Scan the records below for the line with "the tests -/" and the line with "full service. -/". Repeat those two lines and every line between them exactly, and nothing else.
>>>>>
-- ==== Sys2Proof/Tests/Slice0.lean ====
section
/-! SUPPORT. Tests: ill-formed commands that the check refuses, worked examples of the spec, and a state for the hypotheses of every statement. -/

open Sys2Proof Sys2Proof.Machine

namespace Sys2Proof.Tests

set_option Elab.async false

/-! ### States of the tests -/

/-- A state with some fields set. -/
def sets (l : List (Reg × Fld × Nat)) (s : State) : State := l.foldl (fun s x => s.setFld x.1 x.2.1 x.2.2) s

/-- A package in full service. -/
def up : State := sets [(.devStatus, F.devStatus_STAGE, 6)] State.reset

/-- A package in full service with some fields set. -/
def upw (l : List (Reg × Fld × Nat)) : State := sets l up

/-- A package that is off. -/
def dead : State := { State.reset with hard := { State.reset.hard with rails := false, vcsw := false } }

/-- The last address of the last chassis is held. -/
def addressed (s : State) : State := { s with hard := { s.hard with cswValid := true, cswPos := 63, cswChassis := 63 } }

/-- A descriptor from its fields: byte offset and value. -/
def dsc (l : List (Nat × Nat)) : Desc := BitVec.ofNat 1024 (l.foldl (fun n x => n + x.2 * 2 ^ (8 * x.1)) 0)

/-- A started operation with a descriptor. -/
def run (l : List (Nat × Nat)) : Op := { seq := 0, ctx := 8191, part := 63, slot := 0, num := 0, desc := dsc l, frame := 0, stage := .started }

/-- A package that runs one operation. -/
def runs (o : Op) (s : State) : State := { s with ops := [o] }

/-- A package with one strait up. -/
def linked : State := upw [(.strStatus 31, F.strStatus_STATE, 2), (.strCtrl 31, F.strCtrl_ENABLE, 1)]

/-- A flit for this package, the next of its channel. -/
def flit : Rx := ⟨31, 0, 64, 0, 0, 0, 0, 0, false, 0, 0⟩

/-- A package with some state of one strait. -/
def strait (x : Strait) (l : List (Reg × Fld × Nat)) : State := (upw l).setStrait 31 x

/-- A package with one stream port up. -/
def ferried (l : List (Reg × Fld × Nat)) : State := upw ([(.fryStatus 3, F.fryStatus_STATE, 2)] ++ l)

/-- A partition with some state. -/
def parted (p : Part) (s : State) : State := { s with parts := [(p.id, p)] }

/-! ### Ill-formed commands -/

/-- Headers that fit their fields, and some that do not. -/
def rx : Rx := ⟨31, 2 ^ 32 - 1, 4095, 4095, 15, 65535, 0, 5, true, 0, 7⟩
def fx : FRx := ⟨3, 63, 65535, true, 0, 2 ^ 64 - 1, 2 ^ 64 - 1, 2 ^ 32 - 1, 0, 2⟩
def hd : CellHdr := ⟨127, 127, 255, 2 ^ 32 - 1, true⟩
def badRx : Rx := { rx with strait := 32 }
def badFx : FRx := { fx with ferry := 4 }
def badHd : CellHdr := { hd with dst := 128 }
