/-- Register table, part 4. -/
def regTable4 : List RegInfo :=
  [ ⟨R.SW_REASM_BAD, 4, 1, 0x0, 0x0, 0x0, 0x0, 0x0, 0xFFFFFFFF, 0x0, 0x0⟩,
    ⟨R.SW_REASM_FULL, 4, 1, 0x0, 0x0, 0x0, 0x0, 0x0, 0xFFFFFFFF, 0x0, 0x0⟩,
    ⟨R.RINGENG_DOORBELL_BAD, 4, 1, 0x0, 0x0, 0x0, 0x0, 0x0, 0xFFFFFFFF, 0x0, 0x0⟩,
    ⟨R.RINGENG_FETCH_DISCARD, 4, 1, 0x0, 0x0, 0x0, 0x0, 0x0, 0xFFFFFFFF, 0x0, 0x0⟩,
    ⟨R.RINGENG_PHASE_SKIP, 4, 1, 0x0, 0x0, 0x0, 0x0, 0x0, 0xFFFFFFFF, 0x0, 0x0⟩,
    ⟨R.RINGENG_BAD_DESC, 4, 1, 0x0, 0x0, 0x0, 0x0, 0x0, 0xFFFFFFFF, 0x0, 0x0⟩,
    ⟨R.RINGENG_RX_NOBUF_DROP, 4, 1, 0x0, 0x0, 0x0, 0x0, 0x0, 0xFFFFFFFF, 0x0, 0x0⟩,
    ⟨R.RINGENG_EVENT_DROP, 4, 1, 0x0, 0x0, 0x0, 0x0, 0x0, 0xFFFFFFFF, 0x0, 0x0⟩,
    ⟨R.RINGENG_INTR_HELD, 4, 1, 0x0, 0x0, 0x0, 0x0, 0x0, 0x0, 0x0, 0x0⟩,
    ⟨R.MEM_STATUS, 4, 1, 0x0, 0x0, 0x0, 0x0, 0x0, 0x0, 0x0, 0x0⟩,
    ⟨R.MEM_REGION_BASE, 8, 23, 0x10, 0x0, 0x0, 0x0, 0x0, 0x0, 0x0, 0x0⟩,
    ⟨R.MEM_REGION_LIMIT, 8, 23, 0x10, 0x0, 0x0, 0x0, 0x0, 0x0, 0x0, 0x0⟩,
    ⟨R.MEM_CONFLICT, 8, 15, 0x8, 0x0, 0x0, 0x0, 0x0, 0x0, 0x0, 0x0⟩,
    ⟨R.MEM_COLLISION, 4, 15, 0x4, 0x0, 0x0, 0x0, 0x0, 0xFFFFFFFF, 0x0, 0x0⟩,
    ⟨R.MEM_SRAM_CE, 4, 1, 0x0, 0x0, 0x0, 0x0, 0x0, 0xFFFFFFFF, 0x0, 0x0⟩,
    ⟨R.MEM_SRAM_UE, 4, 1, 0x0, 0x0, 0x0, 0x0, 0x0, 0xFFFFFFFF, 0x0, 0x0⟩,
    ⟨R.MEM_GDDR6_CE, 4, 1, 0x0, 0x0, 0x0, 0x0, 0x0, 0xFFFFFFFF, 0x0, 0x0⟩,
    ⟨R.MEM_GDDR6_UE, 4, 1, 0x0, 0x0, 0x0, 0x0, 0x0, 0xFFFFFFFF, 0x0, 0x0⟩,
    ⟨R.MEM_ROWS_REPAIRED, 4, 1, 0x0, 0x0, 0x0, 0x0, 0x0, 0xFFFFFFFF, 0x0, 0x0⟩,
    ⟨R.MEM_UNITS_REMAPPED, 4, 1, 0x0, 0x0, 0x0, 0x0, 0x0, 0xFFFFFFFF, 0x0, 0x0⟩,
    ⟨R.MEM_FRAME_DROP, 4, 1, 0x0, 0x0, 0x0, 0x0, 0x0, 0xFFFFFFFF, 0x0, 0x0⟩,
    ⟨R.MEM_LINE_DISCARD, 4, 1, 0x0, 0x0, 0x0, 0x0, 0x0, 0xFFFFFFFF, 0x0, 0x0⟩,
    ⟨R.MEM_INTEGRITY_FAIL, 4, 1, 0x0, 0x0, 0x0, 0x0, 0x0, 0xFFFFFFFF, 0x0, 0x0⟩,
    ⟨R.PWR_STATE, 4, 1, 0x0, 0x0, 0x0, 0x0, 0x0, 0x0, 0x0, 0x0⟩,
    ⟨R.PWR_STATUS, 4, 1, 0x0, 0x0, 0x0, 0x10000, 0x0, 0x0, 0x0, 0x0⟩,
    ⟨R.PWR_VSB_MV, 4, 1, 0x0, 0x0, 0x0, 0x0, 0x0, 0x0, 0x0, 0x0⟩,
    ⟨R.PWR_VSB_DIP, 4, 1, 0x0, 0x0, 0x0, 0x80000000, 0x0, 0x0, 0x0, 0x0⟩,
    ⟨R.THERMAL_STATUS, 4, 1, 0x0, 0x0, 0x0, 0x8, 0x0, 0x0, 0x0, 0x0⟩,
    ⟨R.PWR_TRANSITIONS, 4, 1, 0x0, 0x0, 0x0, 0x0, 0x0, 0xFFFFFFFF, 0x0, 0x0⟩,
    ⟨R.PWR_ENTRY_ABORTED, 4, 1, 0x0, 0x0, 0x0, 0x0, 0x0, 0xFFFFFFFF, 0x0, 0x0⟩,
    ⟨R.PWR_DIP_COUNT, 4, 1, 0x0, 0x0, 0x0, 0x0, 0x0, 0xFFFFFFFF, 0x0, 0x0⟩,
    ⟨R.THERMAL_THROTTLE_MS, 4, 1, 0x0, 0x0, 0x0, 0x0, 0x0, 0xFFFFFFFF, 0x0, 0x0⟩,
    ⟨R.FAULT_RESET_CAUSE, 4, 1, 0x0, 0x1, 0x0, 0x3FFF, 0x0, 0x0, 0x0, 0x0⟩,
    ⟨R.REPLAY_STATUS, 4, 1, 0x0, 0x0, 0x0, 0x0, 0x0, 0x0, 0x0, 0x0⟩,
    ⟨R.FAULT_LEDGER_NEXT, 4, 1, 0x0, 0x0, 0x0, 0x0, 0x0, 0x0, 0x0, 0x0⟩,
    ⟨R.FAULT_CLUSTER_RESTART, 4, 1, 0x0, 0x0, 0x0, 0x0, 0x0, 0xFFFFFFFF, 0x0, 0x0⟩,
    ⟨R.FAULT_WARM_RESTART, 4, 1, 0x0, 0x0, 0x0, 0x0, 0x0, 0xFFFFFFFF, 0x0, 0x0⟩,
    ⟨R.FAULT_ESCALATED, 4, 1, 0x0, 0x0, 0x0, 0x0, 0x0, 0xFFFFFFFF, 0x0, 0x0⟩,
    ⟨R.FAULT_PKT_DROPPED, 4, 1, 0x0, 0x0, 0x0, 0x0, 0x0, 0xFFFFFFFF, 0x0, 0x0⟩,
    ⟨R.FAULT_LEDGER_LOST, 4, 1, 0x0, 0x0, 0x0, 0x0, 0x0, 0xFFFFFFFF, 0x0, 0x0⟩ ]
<<<<<
§ **Exercise solution**:
/-! ### States of the tests -/

/-- A state with some fields set. -/
def sets (l : List (Reg × Fld × Nat)) (s : State) : State := l.foldl (fun s x => s.setFld x.1 x.2.1 x.2.2) s

/-- A package in full service. -/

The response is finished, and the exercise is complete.